# Score Prediction: Utah Jazz at Dallas Mavericks



## melo4life (Jun 5, 2006)

*Score Prediction Rules:*
http://www.basketballforum.com/dallas-mavericks/342417-score-prediction-rules.html

*Leaderboard:*
Melo4life - 68 points
xray - 66 points
Drgnsmke1 - 59 points
Croco - 52 points
Tersk - 51 points
Saint Baller - 45 points
Edwardcyh - 28 points
mavsmania41 - 20 points
Dr. Suess - 11 point
76767 - 11 points
Pain5155 - 11 points
Jabba1 - 10 points
Helvius - 9 points
Ninjatune - 8 points
Ronna_Meade21 - 6 points
Jet - 6 points
Tempe85 - 2 points
Bruindre - 1 point


----------



## melo4life (Jun 5, 2006)

Utah - 94
Dallas-102

Dirk 27 points
Dirk 12 rebounds
Stackhouse 6 assists

I was thinking about a new game for the playoffs. I thought that we can all choose a team, who we think would win, only one person per team, and your team is your pass to the championship. So if your team loses and is out of the playoffs, then your out. But if your team wins the championship then you win.... haven't thought of a prize, because there isn't much you can do with it, maybe a nice sum of eBux or something. 

Thoughts?


----------



## Pain5155 (May 28, 2006)

Utah - 98
Dallas -110

Points: Dirk 29
Rebounds: Dirk 9
Assists: Howard 8


----------



## xray (Feb 21, 2005)

melo4life said:


> I was thinking about a new game for the playoffs. I thought that we can all choose a team, who we think would win, only one person per team, and your team is your pass to the championship. So if your team loses and is out of the playoffs, then your out. But if your team wins the championship then you win.... haven't thought of a prize, because there isn't much you can do with it, maybe a nice sum of eBux or something.
> 
> Thoughts?


Not enough playoff teams, imo. But how about brackets - see who gets the series right?


----------



## edwardcyh (Dec 13, 2005)

xray said:


> Not enough playoff teams, imo. But how about brackets - see who gets the series right?
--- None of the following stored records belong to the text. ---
-- ==== Sys2Proof/Machine/Mute.lean ====
section
/-! DEFINITION. The Mute engine (R110, R364 to R382): MLOCK and MFREE, the parameter block and its checks, the units of
MSEAL and MOPEN, and engine checks. -/

namespace Sys2Proof.Machine

/-! ### Byte access of engine units -/

/-- The tags a Bellows or Mute unit accepts in its source words (R358). -/
def tagsEngine : List Tag := [tagUninit, tagInt, tagBfp, tagDec, tagBytes, tagPtr, tagCustom]

/-- The parts of k bytes at a virtual address that lie in one page each: (offset, length). -/
def pageParts (va k : Nat) : Nat → Nat → List (Nat × Nat)
  | 0, _ => []
  | f + 1, i => if k ≤ i then []
      else (i, min (toBoundary (va + i)) (k - i)) :: pageParts va k f (i + min (toBoundary (va + i)) (k - i))

/-- A word part of an operand: its offset, absolute address and length. -/
abbrev Part := Nat × Nat × Nat

/-- The word parts of a page part at an absolute address. -/
def partsAt (i a len : Nat) : List Part := (chunksOf a len).map (fun p => (i + p.1, a + p.1, p.2))

/-- Runs a check on every word part. -/
def eachPart (f : Part → M Unit) : List Part → M Unit
  | [] => pure ()
  | p :: ps => do
    f p
    eachPart f ps

/-- A line that a unit writes through its engine, of the PU's die, is waited for until the write can be served (R236, R242). -/
def needFree (n a : Nat) : M Unit := do
  let s ← get
  guardM (ownAs s (n / 10) (a / 64)) waitFor

/-- A line that a unit reads through its engine, and that a guest may hold newer, is waited for (R236). -/
def needHome (a : Nat) : M Unit := do
  let s ← get
  guardM (!guestOwns s (a / 64)) waitFor

/-- Steps 6 to 10 of R54 page by page: the word parts. -/
def pagesM (c : Ctx) (o : PairOp) (k : Kind) (root va : Nat) (f : Part → M Unit) : List (Nat × Nat) → M (List Part)
  | [] => pure []
  | (i, len) :: ps => do
    let a ← xlate c o.slot o.bank k root (va + i) len .memory
    let cs := partsAt i a len
    eachPart (fun p => do
      if k.stores then needFree c.pu p.2.1
      f p) cs
    let r ← pagesM c o k root va f ps
    pure (cs ++ r)

/-- All steps of R54 for k bytes of an engine operand: its virtual address and word parts. -/
def spanM (c : Ctx) (o : PairOp) (n : Nat) (k : Kind) (need : Right) (f : Nat → Part → M Unit) : M (Nat × List Part) := do
  let (va, root) ← bankAddr c o.slot o.bank o.off n k.acc need
  let ps ← pagesM c o k root va (f va) (pageParts va n (n / 4096 + 2) 0)
  pure (va, ps)

def partPlace (o : PairOp) (va acc : Nat) (p : Part) : MLoc :=
  { slot := o.slot, bank := o.bank, va := va + p.1, abs := p.2.1, len := p.2.2, acc := acc }

/-- The source of a unit: checked under R358. -/
def sourceSpan (c : Ctx) (o : PairOp) (n : Nat) : M (Nat × List Part) :=
  spanM c o n .load .r (fun va p => do
    needHome p.2.1
    let s ← get
    checkRead c (partPlace o va Kind.load.acc p) c.relax tagsEngine (puView s c.pu (p.2.1 / 8)).tag)

/-- The destination of a unit: whole words take a tag, all others pass R37. -/
def targetSpan (c : Ctx) (o : PairOp) (n : Nat) (tagAt : Nat → Nat → Tag) : M (Nat × List Part) :=
  spanM c o n .store .w (fun va p =>
    let m := partPlace o va Kind.store.acc p
    if p.2.2 = 8 then checkPolicy c m (tagAt va p.1) else checkNarrow c m)
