-- ==== Sys2Proof/Machine/Caches.lean ====
section
/-! DEFINITION. Caches, main memory and device accesses (R201 to R229): the merging buffer's memory entries, L2 commands,
L2 disabling, patrol scrub, device timeouts, and register writes that take effect at a tick. -/

namespace Sys2Proof.Machine

/-! ### Register writes that take effect (R59, R211, R223) -/

/-- The waiting writes of some registers that have reached their tick come into force. -/
def ripen (s : State) (names : List RegName) : State :=
  { s with pend := s.pend.filter (fun p => !(p.ticks == 0 &&
      (match regAt p.addr with | some (r, _) => names.contains r.name | none => false))) }

/-- ZONE_EFFECT (R59). -/
def execZoneEffect (s : State) : Host.Outcome State Fault Refusal := .next (ripen s [.pzorg, .pzend])

/-- DEVICE_REGION_EFFECT (R223). -/
def execDeviceRegionEffect (s : State) : Host.Outcome State Fault Refusal :=
  .next (ripen s [.pregorg, .pregend, .pdevctl])

/-- The range of a die is valid (R211). -/
def rangeValid (s : State) (d : Nat) : Bool :=
  let (v, g, b, z) := mapOf s d
  v == 1 && bit g d && decide (1 ≤ z) && decide (z ≤ 1024) && !bit b 21
    && decide (b * 2 ^ 30 + groupSize g * z * 2 ^ 30 ≤ 2 ^ 51)
    && (List.range 6).all (fun k => !bit g k ||
        (mapOf s k == mapOf s d && decide (z ≤ ccsFld s (dieReg k 0x200008) 10 0)))

/-- Two dies configure ranges that overlap. -/
def rangesMeet (s : State) (d e : Nat) : Bool :=
  let (_, g, b, z) := mapOf s d
  let (_, h, c, y) := mapOf s e
  mapOf s d != mapOf s e && decide (b < c + groupSize h * y) && decide (c < b + groupSize g * z)

/-- ACTIVE and MAPERR of every die (R211). -/
def mapEval (s : State) : State :=
  (List.range 6).foldl (fun t d =>
    let v := (mapOf s d).1 == 1
    let ok := rangeValid s d && (List.range 6).all (fun e => !(rangeValid s e && rangesMeet s d e))
    ccsSet t (dieReg d 0x200008) 63 62 (2 * b2n ok + b2n (v && !ok))) s

/-- MEMMAP_EFFECT (R211). -/
def execMemmapEffect (s : State) : Host.Outcome State Fault Refusal := .next (mapEval (ripen s [.memmap]))

/-! ### The merging buffer (R201, R202) -/

/-- The entry that may be performed next: the oldest waiting one, unless a STRICT device store before it still awaits its
agent (R201, R224). -/
def nextEntry : List MbEntry → Option MbEntry
  | [] => none
  | e :: es =>
    match e.phase with
    | .waiting => some e
    | .sent _ => if e.strict then none else nextEntry es
    | .lost _ => nextEntry es

/-- The buffer with its oldest waiting entry removed or replaced. -/
def replaceEntry (r : Option MbEntry) : List MbEntry → List MbEntry
  | [] => []
  | e :: es => if e.phase = .waiting then r.toList ++ es else e :: replaceEntry r es

/-- The first byte of a write in its word. -/
def firstByte (w : WordWrite) : Nat := ((List.range 8).find? (fun k => w.mask.getLsbD k)).getD 0

/-- The words of an entry written, by a cache (`put` is `cachePut`) or to memory; the offset of the first byte that R37 refused.
Words whose both copies are bad are performed as POISON. -/
def performWords (put : State → Nat → TWord → State) (base : Nat) (bad : BitVec 8) :
    Sparse WordWrite → State → State × Option Nat
  | [], s => (s, none)
  | (i, w) :: ws, s =>
    if bad.getLsbD i then performWords put base bad ws (put s (base + i) poisonWord)
    else match applyWrite? (memGet s (base + i)) w with
      | some v => performWords put base bad ws (put s (base + i) v)
      | none => ((performWords put base bad ws s).1, some (8 * i + firstByte w))

/-- A memory entry may be performed: the L2 holds the line in M or E or may take it, or makes a non-caching request. -/
def mayPerform (s : State) (n line : Nat) : Bool := if l2On s n then mayOwn s n line else ownAs s (n / 10) line

/-- The line of an entry in the L2, or no copy anywhere when the L2 is not enabled (R207). -/
def takeLine (s : State) (n line : Nat) : State := if l2On s n then takeOwn s n line else dropCopies s line

/-- How the words of an entry are written: by the L2, or to memory. -/
def entryPut (s : State) (n : Nat) : State → Nat → TWord → State := if l2On s n then cachePut else memPut

/-- External damage that no log entry names becomes pending (R201). -/
def damage (s : State) (n : Nat) : State :=
  let (w, s) := drawFree s
  mcPend s n .extd (w.toNat % 2 ^ 32)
oooooh..... that sounds much better.

A playoff bracket for us.


----------



## melo4life (Jun 5, 2006)

okay, so every one that you get correct you get like 5 points or something?? and then we can add up the score while we are going. Is that what you mean??


----------



## Tersk (Apr 9, 2004)

Dallas: 99
Utah: 103

Jason Terry: 25 points
Diop: 8 rebounds
Terry: 6 assists


----------



## xray (Feb 21, 2005)

Gotta get through this tornado warning first...:chill:


----------



## t1no (Jul 10, 2005)

Woohoo Tornado.


----------



## Saint Baller (May 3, 2006)

Points - Dirk 24
Rebounds - Dirk 10
Assists - Jet 5

I've given up on the triple double dream

And how bout that Tornando? hahaha.


----------



## melo4life (Jun 5, 2006)

*End Stats*
Utah - 104
Dallas - 89

Dirk 23 points
Dirk/Diop 4 rebounds (not very good)
Harris 8 assists
*
Leaderboard*

Melo4life - 75 points(+7)
xray - 66 points
Tersk - 60 points(+9)
Drgnsmke1 - 59 points
Saint Baller - 53 points(+8)
Croco - 52 points
Edwardcyh - 28 points
mavsmania41 - 20 points
Pain5155 - 18 points(+7)
Dr. Suess - 11 point
76767 - 11 points
Jabba1 - 10 points
Helvius - 9 points
Ninjatune - 8 points
Ronna_Meade21 - 6 points
Jet - 6 points
Tempe85 - 2 points
Bruindre - 1 point

*I need some more feedback for the game I might create for the playoffs, cause I haven't got enough people to like it yet, only about 3 people so far, need a few more.*


----------



## croco (Feb 14, 2005)

I like xray's idea.


----------



## xray (Feb 21, 2005)

melo4life said:


> okay, so every one that you get correct you get like 5 points or something?? and then we can add up the score while we are going. Is that what you mean??


Yeah, that's fine.

All complete brackets must be posted by the start of playoff competition. I'm not sure if you want to award winning picks only, or get more detailed like picking teams and games: i.e. Mavs in 5, etc.


----------



## melo4life (Jun 5, 2006)

Okay so you want me to post a thread, and then edit it when we know the exact playoff picture?? and would you be able to help out, cause I'm not 100% sure how it's going to run.


----------